Este ano temos vários nomes com centenários de nascimentos. Por justiça e gratidão, vou falar de quem conheci e os tive por amizade. O pianista com centenário de nascimento é o saudoso amigo Oriano de Almeida. Nascido em 15 de julho de 1921 e encantado em 11 de maio de 2004. Era meu confrade no Instituto Histórico e Geográfico do RN. Fui a dois lançamentos de seus livros e sempre o via nos eventos do nosso Instituto, o qual inclusive, com justiça e gratidão, reservou um espaço para o seu memorial. Sabe-se que toda a imortalidade fica nas lembranças e homenagens, principalmente em vida. E os esquecidos, esses sim, realmente, morrem de vez!

Além de dois de seus livros com gentis dedicatórias, em nosso acervo temos um vinil, CD e fotografias. Por vários sábados, eu era convidado pelo saudoso amigo e presidente do IHGRN, Enélio Petrovich, a acompanha-lo nos inesquecíveis cafés da manhã, no hotel Sol da Cidade Alta, residência do músico Oriano de Almeida. Encontros, sempre regado a boas conversas, com presenças de vários amigos na mesa agapeana dos inesquecíveis sábados. Como era bom reunir em uma mesa café e conversas com verdadeiras amizades. Coisas tão rara, nesses tempos de distanciamento e indiferença social. Sou de um tempo no qual os amigos se encontravam em feiras, mercados, padarias ou restaurantes para compartilhamento de nossos projetos e nosso cotidiano.

Oriano de Almeida é verbete no ‘Dicionário da Música Potiguar’ da amiga escritora e pesquisadora Leide Câmara. Teve seu devido e merecido reconhecimento histórico registrado na biografia escrita pelo amigo escritor e historiador Claudio Galvão, lançada em 20 de julho de 2010, intitulada ‘O Céu era o Limite’. E quando se fez um ano de seu encantamento, em 2005, foi também lançado um CD in memoriam ao ilustre músico. Agora, em seu centenário de nascimento, esperamos e se faz necessário e justo, todas as homenagens por parte de nossas instituições culturais do RN. Vamos ter esperanças e esperar…

O pianista Oriano era nascido em Belém do Pará, mas de família no RN, entre Macau e Natal. Seu tio era o grande maestro Waldemar de Almeida (1904-1975). O mesmo além de exímio músico, era pesquisador musical, escritor e memorialista. Profundo conhecedor da música clássica mundial, conversava com muita propriedade sobre as vidas e as obras dos geniais Chopin e Debussy. Ainda assumiu a vaga de Câmara Cascudo na Academia de Letras do RN, cadeira 13. Na ocasião, foi saudado pelo grande amigo Enélio Lima Petrovich (1934-2012). Eu estava na referida solenidade e posso testemunhar que a noite de 12 de setembro de 1996, foi uma linda festa homenagem com inúmeros escritores e público em geral que ali estavam.

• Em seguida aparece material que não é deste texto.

-- ==== Sys2Proof/Laws/PerInstr.lean ====
section
/-! SUPPORT. The fields of an instruction's encoding read back as the instruction, one lemma per constructor (R79 to R85). -/

namespace Sys2Proof.Laws

open Sys2Proof

/-- The fields of an instruction's own encoding are read as the instruction. -/
def RoundTrip.Statement (i : Instr) : Prop := ∀ x, i.enc = some x → i.wf = true → x.read = some i

/-! ## Fields of appended bit vectors -/

@[simp] theorem bits_low {v w : Nat} (a : BitVec v) (b : BitVec w) {lo n : Nat} (h : lo + n ≤ w) :
    bits (n := no_index (v + w)) (HAppend.hAppend (γ := no_index (BitVec (v + w))) a b) lo n = bits b lo n := by
  unfold bits; exact BitVec.extractLsb'_append_eq_of_add_le h
@[simp] theorem bits_high {v w : Nat} (a : BitVec v) (b : BitVec w) {lo n : Nat} (h : w ≤ lo) :
    bits (n := no_index (v + w)) (HAppend.hAppend (γ := no_index (BitVec (v + w))) a b) lo n = bits a (lo - w) n := by
  unfold bits; exact BitVec.extractLsb'_append_eq_of_le h
@[simp] theorem bits_self {w : Nat} (a : BitVec w) : bits a 0 w = a := by unfold bits; exact BitVec.extractLsb'_eq_self
@[simp] theorem bit_low {v w : Nat} (a : BitVec v) (b : BitVec w) {i : Nat} (h : i < w) :
    bit (n := no_index (v + w)) (HAppend.hAppend (γ := no_index (BitVec (v + w))) a b) i = bit b i := by
  simp [bit, BitVec.getLsbD_append, h]
@[simp] theorem bit_high {v w : Nat} (a : BitVec v) (b : BitVec w) {i : Nat} (h : w ≤ i) :
    bit (n := no_index (v + w)) (HAppend.hAppend (γ := no_index (BitVec (v + w))) a b) i = bit a (i - w) := by
  simp [bit, BitVec.getLsbD_append, Nat.not_lt.mpr h]
@[simp] theorem bit_ofBool (b : Bool) : bit (BitVec.ofBool b) 0 = b := by cases b <;> rfl
theorem bits_join {n : Nat} (x : BitVec n) (lo v w : Nat) : bits x (lo + w) v ++ bits x lo w = bits x lo (v + w) := by
  ext i hi
  simp only [bits, BitVec.getElem_append, BitVec.getElem_extractLsb']
  split
  · rfl
  · congr 1; omega
/-- An immediate split over the fields of a base word (R79), or over an extension word (R80). -/
@[simp] theorem imm8 (i : BitVec 8) : bits i 2 6 ++ bits i 0 2 = i := (bits_join i 0 6 2).trans (bits_self i)
@[simp] theorem sel12 (i : BitVec 12) : bits i 6 6 ++ bits i 0 6 = i := (bits_join i 0 6 6).trans (bits_self i)
@[simp] theorem imm32 (i : Word) : bits i 26 6 ++ bits i 0 26 = i := (bits_join i 0 6 26).trans (bits_self i)
@[simp] theorem ofs20 (i : BitVec 20) : bits i 14 6 ++ bits i 8 6 ++ bits i 2 6 ++ bits i 0 2 = i := by
  rw [show bits i 14 6 ++ bits i 8 6 = bits i 8 12 from bits_join i 8 6 6, show bits i 8 12 ++ bits i 2 6 = bits i 2 18 from bits_join i 2 12 6]
  exact (bits_join i 0 18 2).trans (bits_self i)

@[simp] theorem uni_chain (c : Bool) : (uni c).chain = c := rfl

/-! ## Codes -/

@[simp] theorem Space.of_code (s : Space) : Space.ofCode s.code = s := by cases s <;> rfl
@[simp] theorem Ck.of_code (s : Ck) : Ck.ofCode s.code = s := by cases s <;> rfl
@[simp] theorem BSrc.of_code (s : BSrc) : BSrc.ofCode s.code = s := by cases s <;> rfl
@[simp] theorem VoteMode.of_code (s : VoteMode) : VoteMode.ofCode s.code = s := by cases s <;> rfl
@[simp] theorem Cmp.of_code (s : Cmp) : Cmp.ofCode s.code = some s := by cases s <;> rfl
@[simp] theorem MulSign.of_code (s : MulSign) : MulSign.ofCode s.code = some s := by cases s <;> rfl
@[simp] theorem SgnOp.of_code (s : SgnOp) : SgnOp.ofCode s.code = some s := by cases s <;> rfl
@[simp] theorem ShfOp.of_code (s : ShfOp) : ShfOp.ofCode s.code = some s := by cases s <;> rfl
@[simp] theorem RedOp.of_code (s : RedOp) : RedOp.ofCode s.code = some s := by cases s <;> rfl
@[simp] theorem RettForm.of_code (s : RettForm) : RettForm.ofCode s.code = some s := by cases s <;> rfl
@[simp] theorem Edge.of_code (s : Edge) : Edge.ofCode s.code = some s := by cases s <;> rfl
@[simp] theorem ShflMode.of_code (s : ShflMode) : ShflMode.ofCode s.code = some s := by cases s <;> rfl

Em vida, Oriano recebeu diversas homenagens no Rio de Janeiro e São Paulo. E, merecidamente, recebeu comendas culturais e o título de cidadania natalense.

Aqui fica o meu singelo registro no livro das boas e ilustres amizades. Espero ter feito, embora reconheça que foi demasiadamente pouco, a minha parte nas homenagens que, com certeza, se seguirão ao meu saudoso confrade, amigo e grande pianista Oriano de Almeida.

O genial poeta e também músico, Vinicius de Morais (1913-1980) amante da liberdade, disse-nos que poucas coisas deveriam ser proibidas na vida, entre elas: “É proibido ter medo de suas lembranças!”.

E o povo está certíssimo, quando afirma nas feiras em que ando corriqueiramente que a ‘ingratidão’ é a mãe do miserável ‘esquecimento’. Para aqueles ou aquelas que ficam omissos, dizem que na história do tempo, não haverá perdão algum…

Amizades são amizades, que tenham sido por poucos anos ou por décadas. O tempo pouco importa. O que nos fica realmente, são as lembranças e as gratidões, destas.

Que seja sempre lembrado e louvado, o amigo pianista e escritor Oriano de Almeida!

15/07/2021 – Morada São Saruê, Nísia Floresta/RN.